Cet endroit formait à peu près le milieu de la lande. Le terrain s’y affaissait circulairement, de manière à former un large amphithéâtre ou entonnoir, à pente insensible, dont le centre était marqué par un menhir (pierre druidique). Le sol, uni et sans mouvement aucun, ne permettait pas de croire à l’existence d’une caverne cachée ; et l’absence complète d’arbres éloignait toute idée d’un campement en plein air.
 
– C’est le Trou-aux-biches, dit Sainte, en donnant à ce lieu le nom sous lequel il était désigné dans le pays.
 
– C’est plutôt le Trou-aux-Chouans, répondit le bedeau. Du moins, à l’heure qu’il est, vous y trouverez plus de chouans que de biches.
 
Sainte jeta un nouveau regard aux alentours. Elle ne vit rien encore.
 
Jean Brand écarta alors avec précaution les branches épineuses d’un gigantesque ajonc.
 
– Passez, dit-il.
 
Sainte obéit. Aidée par le Chouan, qui, avec une adresse singulière, la préserva de toute piqûre, elle franchit le premier obstacle, et se trouva dans un nouveau sentier, tortueux, étroit, et le long duquel on ne pouvait marcher qu’en se courbant, parce que les ajoncs se rejoignaient à quatre pieds du sol et formaient une manière de buisson impénétrable à l’œil. On serait passé vingt fois devant la touffe d’ajoncs qui masquait ce sentier sans soupçonner son existence, et ce n’était là, cependant, pour ainsi dire, que le premier anneau de la chaîne de précautions dont s’entouraient les insurgés royalistes.
 
Jean Brand prit la main de Sainte, et lui fit descendre la pente douce de l’amphithéâtre.
 
Ils arrivèrent ainsi au pied du menhir dont la tête grise s’élevait à plusieurs toises de terre. Jean Brand en fit le tour et toucha par trois fois, avec la crosse ferrée de son fusil, une pierre rugueuse et carrée qui semblait scellée dans le sol.

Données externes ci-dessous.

-- ==== Sys2Proof/Certificates/Slice0/Obligations.lean ====
section
/-! DEFINITION. What the provers are asked to prove of the model. Each docstring names the rule it formalises, or the
log entry it rests on. -/

open Sys2Proof Sys2Proof.Machine Sys2Proof.Safety

/-! ## Encoding -/

/-- Every well-formed term is read back from its own word, in every configuration (R81 to R88). -/
def Obligations.DecodeEncodeRoundTrip : Prop :=
  ∀ (c : Config) (i : Instr), i.wellFormed c = true → decode c (encode i) = .instr i

/-- A word that is read as a term is that term's only word, and the term is well-formed: no bit is dropped. -/
def Obligations.EncodeDecodeRoundTrip : Prop :=
  ∀ (c : Config) (w : Word) (i : Instr), decode c w = .instr i → encode i = w ∧ i.wellFormed c = true

/-- With 10-bit samples the decoder gives a row exactly the words that the row's mask and match of R85 to R88 give
it. -/
def Obligations.DecodeAgreesWithMaskAndMatch : Prop :=
  ∀ (c : Config) (w : Word) (r : Row), c.adcBits = 10 →
    (w &&& r.maskWord = r.matchWord ↔ ∃ i, decode c w = .instr i ∧ i.row = r)

/-- R85: which words are `TW_WRITE`, and where its operands stand. -/
def Obligations.TwWriteOperandAssembly : Prop :=
  ∀ (c : Config) (w : Word) (dev : BitVec 7) (byte : Byte),
    decode c w = .instr (.twWrite dev byte) ↔
      w &&& 0xFFFF8000#32 = 0x01000000#32 ∧ dev = w.extractLsb' 8 7 ∧ byte = w.extractLsb' 0 8

/-- R86: which words are `CONV_DONE`, in general and with 10-bit samples, and its sample. -/
def Obligations.ConvDoneOperandAssembly : Prop :=
  ∀ (c : Config) (w : Word),
    (∀ n : BitVec 16, decode c w = .instr (.convDone n) ↔
      w.extractLsb' 16 16 = 0x8100#16 ∧ n = w.extractLsb' 0 16 ∧ n.toNat < 2 ^ c.adcBits) ∧
    (c.adcBits = 10 →
      ((∃ n, decode c w = .instr (.convDone n)) ↔ w &&& 0xFFFFFC00#32 = 0x81000000#32))

/-- R87: which words are `TICK`, and its level. -/
def Obligations.TickOperandAssembly : Prop :=
  ∀ (c : Config) (w : Word) (raw : Bool),
    decode c w = .instr (.tick raw) ↔ w &&& 0xFFFFFFFE#32 = 0x80000000#32 ∧ raw = w.getLsbD 0

/-- R88: the words with a one-byte operand, and the words with none. -/
def Obligations.ByteOperandAssembly : Prop :=
  ∀ (c : Config) (w : Word) (b : Byte),
    (decode c w = .instr (.serTx b) ↔ w &&& 0xFFFFFF00#32 = 0x03000000#32 ∧ b = w.extractLsb' 0 8) ∧
    (decode c w = .instr (.rd b) ↔ w &&& 0xFFFFFF00#32 = 0x06000000#32 ∧ b = w.extractLsb' 0 8) ∧
    (decode c w = .instr (.twReady b) ↔ w &&& 0xFFFFFF00#32 = 0x82000000#32 ∧ b = w.extractLsb' 0 8) ∧
    (decode c w = .instr (.serRx b) ↔ w &&& 0xFFFFFF00#32 = 0x84000000#32 ∧ b = w.extractLsb' 0 8) ∧
    (decode c w = .instr .adcStart ↔ w = 0x02000000#32) ∧
    (decode c w = .instr .serLine ↔ w = 0x04000000#32) ∧
    (decode c w = .instr .serRxpoll ↔ w = 0x05000000#32) ∧
    (decode c w = .instr .serTxe ↔ w = 0x83000000#32)

/-- The words of V31, one per mnemonic, read as the spec reads them. -/
def Obligations.SpecWordsDecode : Prop :=
  ∀ c : Config, c.adcBits = 10 →
    decode c 0x0100270C#32 = .instr (.twWrite 0x27#7 0x0C#8) ∧ decode c 0x02000000#32 = .instr .adcStart ∧
    decode c 0x03000041#32 = .instr (.serTx 0x41#8) ∧ decode c 0x04000000#32 = .instr .serLine ∧
    decode c 0x05000000#32 = .instr .serRxpoll ∧ decode c 0x0600000F#32 = .instr (.rd 0x0F#8) ∧
    decode c 0x80000001#32 = .instr (.tick true) ∧ decode c 0x810001FF#32 = .instr (.convDone 511#16) ∧
    decode c 0x82000018#32 = .instr (.twReady 0x18#8) ∧ decode c 0x83000000#32 = .instr .serTxe ∧
    decode c 0x84000074#32 = .instr (.serRx 0x74#8)

/-- R92: the opcodes 0x00 (with R90), 0x07 to 0x7F and 0x85 to 0xFF have no meaning, whatever the other bits. -/
def Obligations.ReservedOpcodesHaveNoMeaning : Prop :=
  ∀ (c : Config) (w : Word),
    (w.toNat / 2 ^ 24 = 0 ∨ (0x07 ≤ w.toNat / 2 ^ 24 ∧ w.toNat / 2 ^ 24 ≤ 0x7F) → decode c w = .noCommand) ∧
    (0x85 ≤ w.toNat / 2 ^ 24 → decode c w = .notStimulus)

/-! ## The step, admission and refusals -/

/-- When the next word decodes to a term, the step runs it with the word consumed. The guard on the configuration is
the model's place for R8 (log entry 8). -/
def Obligations.StepRunsDecodedStimulus : Prop :=
  ∀ (s : State) (w : Word) (rest : List Word) (i : Instr),
    configValid s.cfg = true → s.stimuli = w :: rest → decode s.cfg w = .instr i →
      step s = exec i { s with stimuli := rest }

/-- R90: a host word that spells no command is consumed, changes nothing and is answered, when it is admitted; presented
while a command is outstanding it is refused like any other host word (R82, R13; log entry 5). The first case is a
reserved `op` or a nonzero must-be-zero field, the second an undefined `RD` selector (log entry 6). -/
def Obligations.IllegalHostWordAnswered : Prop :=
  ∀ (s : State) (w : Word) (rest : List Word),
    configValid s.cfg = true → s.stimuli = w :: rest → w.msb = false →
      ((∀ i, decode s.cfg w ≠ .instr i) ∨ (w.extractLsb' 8 24 = 0x060000#24 ∧ 0x13 ≤ (w.extractLsb' 0 8).toNat)) →
        (s.hostOp = .none → step s = .next { s with stimuli := rest, out := s.out ++ [.rsp 0x80000000#32] }) ∧
        (s.hostOp ≠ .none → step s = .refused .hostBusy)

/-- R91: an event word that matches no row is refused: no step happens. -/
def Obligations.IllegalEventWordRefused : Prop :=
  ∀ (s : State) (w : Word) (rest : List Word),
    configValid s.cfg = true → s.stimuli = w :: rest → w.msb = true → (∀ i, decode s.cfg w ≠ .instr i) →
      step s = .refused .notStimulus

/-- R82: every event word is admitted in every state; a host command is admitted exactly when none is outstanding, and
is refused otherwise. -/
def Obligations.AdmissionOfStimuli : Prop :=
  ∀ (i : Instr) (s : State), i.wellFormed s.cfg = true →
    (i.isEvent = true → ∃ t, exec i s = .next t) ∧
    (i.isEvent = false → s.hostOp = .none → ∃ t, exec i s = .next t) ∧
    (i.isEvent = false → s.hostOp ≠ .none → exec i s = .refused .hostBusy)

/-- R5 and R7: a step that happens consumes exactly one stimulus, the oldest, and changes no parameter. -/
def Obligations.StepConsumesOneStimulus : Prop :=
  ∀ s t : State, step s = .next t → t.cfg = s.cfg ∧ ∃ w, s.stimuli = w :: t.stimuli

/-- The refused configurations are exactly those outside R7's types (a zero window, divisor or timeout, an empty
newline), outside R8 (a counter could wrap before it exceeds its threshold), or with a status line over 255 bytes
(R150). The rules say that such a configuration is refused, and not when: that every step refuses it, with or without
a stimulus, under this name before any other, is the model's choice (log entries 8 and 19). -/
def Obligations.UnsafeConfigurationRefused : Prop :=
  ∀ s : State, step s = .refused .badConfig ↔
    (s.cfg.debounceWindow = 0 ∨ s.cfg.ratioDiv = 0 ∨ s.cfg.twTimeout = some 0 ∨ s.cfg.newline = [] ∨
      2 ^ s.cfg.cntW < s.cfg.ratioOffset + (2 ^ s.cfg.adcBits - 1) * s.cfg.ratioScale / s.cfg.ratioDiv + 2 ∨
      2 ^ s.cfg.cntW < s.cfg.debounceWindow + 2 ∨ 2 ^ s.cfg.cntW < s.cfg.serThresh + 2 ∨
      ∃ n, n < 2 ^ s.cfg.adcBits ∧
        255 < (s.cfg.linePrefix ++ [0x3A#8, 0x20#8] ++ dec n ++ s.cfg.newline).length)

/-! ## TWM -/

/-- R102: what accepting a `TW_WRITE` writes, and that it writes nothing else. -/
def Obligations.TwWriteAccepted : Prop :=
  ∀ (s : State) (dev : BitVec 7) (byte : Byte), s.hostOp = .none →
    exec (.twWrite dev byte) s =
      .next { s with
        twAddr := dev, twData := byte, twWait := 0, twPhase := .wStart, hostOp := .tw, out := s.out ++ [.twStart] }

Au troisième coup, la pierre, tournant sur une charrière intérieure, fit bascule et laissa découvert l’orifice d’un large trou.
 
– Mort ! cria une voix souterraine.
 
– Bleu ! répondit Jean Brand, achevant ainsi le juron caractéristique qui servait de mot de passe.
 
La pauvre Sainte s’était reculée avec effroi, en voyant la gueule béante de la caverne ; le Chouan la rassura tout doucement, et tous deux commencèrent à descendre.
 
– Mettez vos fusils de côté, mes braves, dit Jean Brand en voyant deux sentinelles en blouse et en sabots croiser les armes au bas de l’escalier.
 
– Le bedeau ! s’écrièrent en même temps les deux Chouans ; le bedeau qui revient !
 
Et de tous les coins de la caverne, un hourra général et joyeux répéta :
 
– Le bedeau !
 
Sainte descendait en ce moment la dernière marche ; en tournant l’angle saillant de l’escalier, elle se trouva tout à coup dans une immense salle brillamment éclairée, et remplie d’hommes armés. Plus morte que vive, elle se pressa timidement contre son conducteur.
 
La caverne, de forme semi-circulaire et dont les deux bouts se repliaient légèrement, de manière à figurer un croissant, était entourée d’une litière de paille, couche commune où s’étendaient les Chouans, lorsque l’heure du sommeil était venue. Au-dessus de cette litière, une sorte de râtelier contenait l’arsenal de rechange de la bande. C’étaient des armes de toute sorte, de toute forme et, on peut le dire, de toute provenance. À côté d’une rapière droite, à lame triangulaire, pendait un sabre recourbé à pointe de Damas, dont la poignée, bizarrement historiée, annonçait une origine musulmane ; auprès d’un tromblon de cuivre, à la gueule évasée comme le pavillon d’un cor de chasse, se dressait la longue et fluette canardière du chasseur des marais ; puis venait un luxueux fusil à deux coups, arme de gentilhomme, qui avait mis à mort, sans doute, plus d’un vieux loup, plus d’un fort sanglier ; puis encore un mousquet massif, un canon blanc et lisse, trophée conquis sur un pauvre milicien de la République. Au bout de ce magasin, sur un affût, une petite pièce de deux livres de balles était soigneusement recouverte de son étui de serge. Ce petit canon ne sortait jamais du souterrain ; c’était l’artillerie de défense.
 
Sainte ne vit tout cela, comme on le pense, que fort imparfaitement. L’aspect de tous ces hommes à figures farouches l’effrayait ; elle osait à peine lever les yeux, et avait rabattu son voile sur son visage.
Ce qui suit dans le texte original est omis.